Attachments	(Terms of Use)
minimal example (307 bytes, text/plain) 2016-05-16 08:25 UTC, Kamil Dudka	no flags	Details
View All

Links
System	ID	Private	Priority	Status	Summary	Last Updated
Sourceware	18978	0	'P2'	'NEW'	'The collation symbol “UNDEFINED” does not work as specified in the standard'	2019-12-06 16:25:25 UTC

Description Marco Motta 2016-05-16 07:06:46 UTC

Description of problem:

Infinite (∞) and empty set (∅) are treated as if he were the same character to sort and uniq

Version-Release number of selected component (if applicable):

coreutils-8.24-6.fc23.x86_64

How reproducible:

$ (echo "∅"; echo "∞"; echo "∅") | sort
∅
∞
∅

$ (echo "∅"; echo "∞"; echo "∅") | sort | uniq
∅


Steps to Reproduce:
1. Open a terminal (I use gnome-terminal)
2. Tpye the above commands
3. Read output

Actual results:

$ (echo "∅"; echo "∞"; echo "∅") | sort
∅
∞
∅

$ (echo "∅"; echo "∞"; echo "∅") | sort | uniq
∅


Expected results:

$ (echo "∅"; echo "∞"; echo "∅") | sort
∅
∞

$ (echo "∅"; echo "∞"; echo "∅") | sort | uniq
∅
∞


Additional info:

Comment 1 Kamil Dudka 2016-05-16 08:24:47 UTC

This is caused by strcoll(3) comparing those symbols as equal in the UTF-8 locale.  I am switching the component to glibc.  Minimal example attached.

Comment 2 Kamil Dudka 2016-05-16 08:25:25 UTC

Created attachment 1157805 [details]
minimal example

Comment 4 Kamil Dudka 2016-05-16 08:30:31 UTC

$ curl -JO 'https://bugzilla.redhat.com/attachment.cgi?id=1157805'
$ sh bz1336308.c
+ locale
LANG=en_US.utf8
LC_CTYPE=en_US.utf8
LC_NUMERIC="en_US.utf8"
LC_TIME="en_US.utf8"
LC_COLLATE=en_US.utf8
LC_MONETARY="en_US.utf8"
LC_MESSAGES="en_US.utf8"
LC_PAPER="en_US.utf8"
LC_NAME="en_US.utf8"
LC_ADDRESS="en_US.utf8"
LC_TELEPHONE="en_US.utf8"
LC_MEASUREMENT="en_US.utf8"
LC_IDENTIFICATION="en_US.utf8"
LC_ALL=
+ gcc bz1336308.c
+ ./a.out
strcoll("∞", "∅") = "0"
+ exit 0

Comment 5 Carlos O'Donell 2016-05-17 05:07:47 UTC

The en_US locale uses ISO/IEC 14651:2011 for collation.

ISO/IEC 14651:2011 doesn't contain collation rules for mathematical symbols, neither do the European Ordering rules (EOR) e.g. strcoll("∞", "∟") = "0".

If you want strict ordering by Unicode code point then you must use the C.utf8 lcoale which has forward sorting based on the code point.

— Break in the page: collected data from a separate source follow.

-- ==== Sys2Proof/Machine/Faults.lean ====
section
/-!
DEFINITION. Raising a fault source and what follows: merging, latching, reactions, the safe state and the start of a
function reset (R32, R70, R409, R538, R549 to R556).
-/

namespace Sys2Proof.Machine

/-- The active entry of source `n` in the form of R558. -/
def faultEntry (s : State) (n : Nat) : Bytes := s.active 0x0F00 0x0F01 0 n

/-- Severity of source `n`. -/
def severity (s : State) (n : Nat) : Nat := u8 (faultEntry s n) 0

/-- The function resets of `fn` may name: not 0x0000, not 0x0F00 (R544). -/
def resettable (fn : Nat) : Bool := knownFn fn && fn != 0 && fn != 0x0F00

/-- Reset target of a raise of source `n` that names function `named` (R544). -/
def resetTarget (s : State) (n named : Nat) : Nat :=
  let t := u16 (faultEntry s n) 2
  if t = 0xFFFF then
    match defaultTarget n with
    | .fn f => f
    | .byRaise => named
    | .nothing => 0
  else t

/-- Shadow set of source `n`; an entry that equals its default has the default set, whose parts that follow the
configuration are taken at the raise (DESIGN CHOICE, log entry 152).  The default sets of the observation sources hold FLOOR_DEAD of the groups on their radio
(R555), and FS_018 shadows the sources of the radio that the raise names (R169). -/
def shadowOf (s : State) (n named : Nat) : List Nat :=
  let e := faultEntry s n
  let l := shadowList (e.drop 4)
  if e.drop 4 == (defaultFaultEntry n).drop 4 then
    if n = 0 || n = 6 || n = 12 then
      l ++ ((List.range 8).filter fun g => groupEnabled s.coh.active g && groupRadio s.coh.active g == n / 6).map
        (19 + 3 * ·)
    else if n = 18 && 0x0100 ≤ named && named ≤ 0x0102 then
      (List.range 6).map (6 * (named - 0x0100) + ·)
    else l
  else l

/-- Write a fault record to the log of 16 (R556). -/
def logRecord (r : FaultRec) (s : State) : State :=
  s.onSafety fun x =>
    { x with log := ((x.logCount.toNat, r) :: x.log).take 16, logCount := x.logCount + 1 }

/-- A fault record of a raise now. -/
def newRecord (s : State) (n sev target : Nat) (detail : BitVec 64) (injected : Bool) : FaultRec :=
  { source := n, severity := sev, overflow := false, injected := injected, first := false, asleep := s.asleep
    target := target, overflowSource := 0xFFFF, generation := s.coh.generation, consequential := 0
    firstConseq := 0xFFFF, fabric := s.time.fabric, asn := s.asn64, spring := s.time.spring, detail := detail
    reactionUs := 0, startNo := s.safety.startNo }

/-- Payload of `EV_FAULT` (R563). -/
def faultPayload (r : FaultRec) (tail : Nat) : Nat :=
  r.source + r.severity * 2 ^ 8 + flag r.overflow * 2 ^ 11 + flag r.injected * 2 ^ 12 + flag r.first * 2 ^ 13
    + r.target * 2 ^ 16 + tail * 2 ^ 32

/-- Change the log's copy and the latch's copy of record number `no` (R556). -/
def State.onRecord (s : State) (no : Nat) (f : FaultRec → FaultRec) : State :=
  s.onSafety fun x =>
    { x with log := x.log.map (fun e => if e.1 == no then (e.1, f e.2) else e)
             latch := if x.latchNo == no then x.latch.map f else x.latch }

/-! ### S0 and S1 -/

/-- Report `count` raises of source `n`: record, `EV_FAULT`, and a new 1 s interval (R549). -/
def reportNote (n sev count : Nat) (detail : BitVec 64) (injected : Bool) (s : State) : State :=
  let r := newRecord s n sev 0 detail injected
  let s := (logRecord r s).onSafety fun x => { x with reports := mset x.reports n ⟨s.time.fabric, 0, 0, false⟩ }
  raiseEvent 224 0x0F00 (faultPayload r (foldSat 32 count)) s

/-- A raise at S0 or S1: reported at once where no report came in the preceding 1 s, else counted in the open interval (R549). -/
def noteRaise (n sev : Nat) (detail : BitVec 64) (injected : Bool) (s : State) : State :=
  match mget s.safety.reports n with
  | none => reportNote n sev 1 detail injected s
  | some p =>
    if p.count = 0 && 400000000 ≤ (s.time.fabric - p.since).toNat then reportNote n sev 1 detail injected s
    else
      let q : Report := if p.count = 0 then ⟨p.since, 1, detail, injected⟩ else { p with count := p.count + 1 }
      s.onSafety fun x => { x with reports := mset x.reports n q }

/-! ### Merging (R552) -/

/-- The shadow set of a reaction holds source `n` of a raise that names `named`.  By the default sets FS_018 belongs, at each
raise, to the radio that the raise names (R169, R555). -/
def shadows (s : State) (r : Reaction) (n named : Nat) : Bool :=
  let own := (faultEntry s r.source).drop 4 == (defaultFaultEntry r.source).drop 4
  if n = 18 && r.source < 18 && own && 0x0100 ≤ named && named ≤ 0x0102 then sourceOwner r.source == named
  else r.shadow.contains n

/-- The shadow window of a reaction is over: it ended 50 µs ago or longer (R552). -/
def windowOver (s : State) (r : Reaction) : Bool := r.ended && 20000 ≤ (s.time.fabric - r.endedAt).toNat

/-- The earliest open shadow window that takes a raise of source `n` at severity `sev`. -/
def mergeInto (s : State) (n named sev : Nat) : Option Reaction :=
  s.safety.reactions.find? fun r => !windowOver s r && shadows s r n named && sev ≤ r.severity

/-- Count a merged raise in its reaction's record. -/
def mergeRaise (r : Reaction) (n : Nat) (s : State) : State :=
  let c := min (r.consequential + 1) 0xFFFF
  let f := if r.firstConseq = 0xFFFF then n else r.firstConseq
  let s := s.onSafety fun x =>
    { x with reactions := x.reactions.map fun y =>
        if y.recNo == r.recNo then { y with consequential := c, firstConseq := f } else y }
  (s.onRecord r.recNo fun z => { z with consequential := c, firstConseq := f }).count 0x0F00 6

/-! ### Reactions -/

/-- A pending commit is cancelled by a cause other than the host (R32): `fn` is the function reset, or 0x0F00. -/
def abandonCommit (fn : Nat) (s : State) : State :=
  match s.coh.commit with
  | none => s
  | some c =>
    let s := s.onCoh fun x => { x with commit := none }
    let s := raiseEvent 8 0 (rcCommitAbandoned + fn * 2 ^ 16 + c.targetGen % 2 ^ 32 * 2 ^ 32) s
    -- a NOW commit still owes its response
    finishExecuting 0x0012 rcCommitAbandoned fn [] s

/-- The functions that a reset of `fn` covers. -/
def resetScope (fn : Nat) : List Nat := fn :: members fn

/-- The radio that a function ID names. -/
def radioOf (fn : Nat) : Option (Fin 3) :=
  if fn = 0x0100 then some 0 else if fn = 0x0101 then some 1 else if fn = 0x0102 then some 2 else none

/-- The outputs of timer unit `t` go to IDLE_LEVELS (R396). -/
def idleTimer (t : Fin 16) (s : State) : State :=
  s.onTimer t fun u => { u with out := BitVec.ofNat 2 (u8 (part s.coh.active (0x0C10 + t.val) 0x0C01 0 0) 20) }

/-- A reset of channel `c` pauses its migration (R490). -/
def pauseMigration (c : Fin 2) (s : State) : State :=
  s.onMem fun m =>
    let x := m.channels[c]
    { m with channels := m.channels.set c { x with migration := x.migration.map fun g =>
        { g with paused := some (g.paused.getD s.time.fabric) } } }

/-- Step 1 of R70: the function's outputs go to their defined values. -/
def clampOutputs (fn : Nat) (s : State) : State :=
  if 0x0C10 ≤ fn && fn ≤ 0x0C1F then idleTimer (Fin.ofNat 16 (fn - 0x0C10)) s
  else
  match radioOf fn with
  | some r =>
    -- its frames in reception are lost, its windows blanked, synthesiser and observation receiver stop (R618)
    let s := dropReception r (cutRadio r rcDiscardedReset .requeue s)
    s.onRadio r fun x => { x with synth := .off, lo := 0, staticDrive := 0, blanked := true, rxActive := false }
  | none =>
    if fn = 0x0500 then
      [0, 1, 2].foldl (fun s r => cutRadio r rcDiscardedReset .remove s) s
    else if fn = 0x0910 then pauseMigration 0 s
    else if fn = 0x0911 then pauseMigration 1 s
    else s

/-- Accept a reset of `fn` (R70): its scope is IN_RESET and clamped, a disabled function only marked (R72); a pending commit that would apply a function of
the scope is abandoned when a reaction asks (R32). -/
def startReset (fn : Nat) (source : Option Nat) (s : State) : State :=
  let s := (resetScope fn).foldl (fun s f => (if s.enabled f then clampOutputs f s else s).onFn f fun x => { x with inReset := true }) s
  let s := s.onCoh fun c => { c with resets := c.resets ++ [⟨fn, source⟩] }
  match s.coh.commit, source with
  | some c, some _ => if (resetScope fn).any c.functions.contains then abandonCommit fn s else s
  | _, _ => s

/-- End a reaction: its record gets the duration; its shadow window closes 50 µs later (R549, R552). -/
def endReaction (recNo : Nat) (s : State) : State :=
  match s.safety.reactions.find? fun r => r.recNo == recNo with
  | none => s
  | some r =>
    let us := min ((s.time.fabric - r.raisedAt).toNat / 400) 0xFFFFFFFF
    (s.onSafety fun x =>
      { x with reactions := x.reactions.map fun y => if y.recNo == recNo then { y with ended := true, endedAt := s.time.fabric } else y }).onRecord
        recNo fun z => { z with reactionUs := us }

/-- Abandon the resets in progress, without their events or response (R447, R554). -/
def abandonResets (s : State) : State :=
  let s := s.coh.resets.foldl (fun s j =>
    (resetScope j.fn).foldl (fun s f => s.onFn f fun x => { x with inReset := false }) s) s
  let s := s.onSafety fun x =>
    { x with reactions := x.reactions.map fun y => if y.severity = 2 && !y.ended then { y with abandoned := true, ended := true, endedAt := s.time.fabric } else y }
  let s := s.onCoh fun c => { c with resets := [] }
  match s.kci.executing with
  | some e => if e.req.opcode = 0x0020 then s.onKci fun k => { k with executing := none } else s
  | none => s

/-- Release every booking and reservation (R538 step 4): launches that are not on air are cancelled. -/
def releaseBookings (reason : Nat) (s : State) : State :=
  (s.sluice.launches.filter fun x => !launchLive x).foldl (fun s x => endLaunch x reason false s) s

/-- The safe state is entered (R538): drivers and balls off, FAULT_N asserted, SAFE_OK stopped, bookings released, a
pending commit cancelled, `EV_SAFE_STATE` raised. -/
def enterSafeState (n : Nat) (s4 hold : Bool) (s : State) : State :=
  let s := [0, 1, 2].foldl (fun s r => cutRadio r rcSafeState .requeue s) s
  let s := releaseBookings rcSafeState s
  let was := s.safety.safeState
  let s := s.onSafety fun x => { x with safeState := true, faultN := true, safeOk := false }
  let s := if was then s else s.count 0x0F00 10
  let s := abandonCommit 0x0F00 s
  raiseEvent 226 0x0F00 (n + flag s4 * 2 ^ 8 + flag hold * 2 ^ 9) s

/-- The functions that an S4 reaction holds: all but Confluence, the power manager and the supply monitor (R549). -/
def s4Holds : List Nat := allFunctions.filter fun f => f != 0 && f != 0x0F00 && f != 0x0E00 && f != 0x1000

/-- Carry out the reaction of record `recNo`. -/
def react (recNo n sev target : Nat) (s : State) : State :=
  if sev = 2 then
    if s.safety.safeState then endReaction recNo s
    else if target != 0 && s.inReset target then
      -- absorbed into the reset in progress (R554)
      s
    else startReset target (some n) s
  else if sev = 3 then
    (enterSafeState n false false (abandonResets s)).onSafety fun x => { x with restartPending := !x.s4Held }
  else
    let s := enterSafeState n true false (abandonResets s)
    let s := s.onSafety fun x => { x with s4Held := true, restartPending := false }
    let s := s4Holds.foldl (fun s f => s.onFn f fun x => { x with held := true }) s
    endReaction recNo s

/-- OVERFLOW is set in the latch; the first source to overflow it is entered (R553). -/
def latchOverflow (n : Nat) (l : FaultRec) : FaultRec :=
  { l with overflow := true, overflowSource := if l.overflowSource = 0xFFFF then n else l.overflowSource }

/-- A raise at S2 to S4 that is not merged: record, latch, event, reaction (R549, R551, R553, R554). -/
def reactRaise (n sev target named : Nat) (detail : BitVec 64) (injected : Bool) (s : State) : State :=
  let no := s.safety.logCount.toNat
  let t := if sev = 2 && !s.safety.safeState then target else 0
  let isFirst := s.safety.latch.isNone
  let r := { newRecord s n sev t detail injected with first := isFirst, overflow := !isFirst }
  let s := logRecord r s
  let s := if isFirst then
      s.onSafety fun x =>
        { x with latch := some r, latchNo := no, springFirst := if sev ≥ 3 then BitVec.ofNat 16 n else x.springFirst }
    else
      (s.onSafety fun x =>
        { x with latch := x.latch.map (latchOverflow n) }).count 0x0F00 7
  let s := raiseEvent 224 0x0F00 (faultPayload r (detail.toNat % 2 ^ 32)) s
  let q : Reaction :=
    { recNo := no, source := n, severity := sev, shadow := shadowOf s n named, target := t, consequential := 0
      firstConseq := 0xFFFF, raisedAt := s.time.fabric, ended := false, endedAt := 0, abandoned := false }
  let s := s.onSafety fun x => { x with reactions := x.reactions ++ [q] }
  react no n sev t s

/-- The severity with which a raise reacts: an S2 raise that names no resettable function reacts as S3 (R544). -/
def reactSeverity (s : State) (n named : Nat) : Nat :=
  let sev := severity s n
  if sev = 2 && !resettable (resetTarget s n named) then 3 else sev

/-- The handling of a raise once it is counted (R549, R552). -/
def handleRaise (n named : Nat) (detail : BitVec 64) (injected : Bool) (s : State) : State :=
  let sev := severity s n
  match mergeInto s n named sev with
  | some r => mergeRaise r n s
  | none =>
    if sev ≤ 1 then noteRaise n sev detail injected s
    else
      reactRaise n (reactSeverity s n named) (resetTarget s n named) named detail injected s

/-- Exit begins: the source is latched and REF_EN asserts; HIBERNATE ends in a warm start (R410, R414). -/
def beginWake (n : Nat) (s : State) : State :=
  let s := s.onPower fun p =>
    { p with phase := .waking, lastWake := BitVec.ofNat 8 n, wakeAt := s.time.spring, refEn := true, wakePending := none
             commanded := p.commanded && (n == 1 || n == 5) }
  -- the Spring domain restores the rails before a start; in DOZE they return once the bases are rebuilt
  if s.power.state = .hibernate then (restoreRails s).onBoot fun b => { b with phase := .due .warm true } else s

/-- A raise after P or in DOZE is a wake source: the entry completes first, and then exit begins (R408, R409). -/
def wakeOnFault (s : State) : State :=
  match s.power.phase with
  | .entering => s.onPower fun p => { p with wakePending := some (p.wakePending.getD 6) }
  | .asleep => beginWake 6 s
  | _ => s

/-- The device is in HIBERNATE: no detector is powered (R412). -/
def hibernating (s : State) : Bool := s.power.phase == .asleep && s.power.state == .hibernate

/-- Raise fault source `n`, naming function `named`.  Reserved sources are never raised (R546).  While the device is
asleep an S3 or S4 raise drives FAULT_N and SAFE_OK at once, and every raise is handled when RUN is reached (R409). -/
def raiseFault (n named : Nat) (detail : BitVec 64) (injected : Bool) (s : State) : State :=
  if reservedSource n || hibernating s then s
  else if s.asleep then
    let s := wakeOnFault (s.onPower fun p =>
      { p with held := p.held ++ [⟨n, named, detail, injected, s.time.fabric, s.asn64, s.time.spring⟩] })
    if reactSeverity s n named ≥ 3 then s.onSafety fun x => { x with faultN := true, safeOk := false } else s
  else
    let s := { s with safety := { s.safety with counts := mmod 0 s.safety.counts n (· + 1) } }
    let s := s.count 0x0F00 (1 + severity s n)
    let s := s.onThermal fun t => { t with span := { t.span with faults := t.span.faults + 1 } }
    let s := if injected then s.count 0x0F00 8 else s
    let s := if n = 126 then s.count 0x0F00 11 else s
    handleRaise n named detail injected s

/-- Raise source `n` of function `fn` as a detecting block does. -/
def raiseSource (n fn detail : Nat) (s : State) : State := raiseFault n fn (BitVec.ofNat 64 detail) false s

/-- Any reaction is active: raised and not ended. -/
def reactionActive (s : State) : Bool := s.safety.reactions.any fun r => !r.ended

end Sys2Proof.Machine
end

I would have expected the localedata/locales/iso14651_t1_common <SPECIAL> section to cover all of the special characters we may wish to sort, including math characters. However, a quick review shows that it doesn't (despite some comments say that it will, which are probably wrong). I'm surprised that the unspecified characters (from the UTF-8 charmap) aren't simply sorted by code point by default.

Until then, this is a question of doing the upstream work to sort all of unsupported characters by code point, which may need some automation.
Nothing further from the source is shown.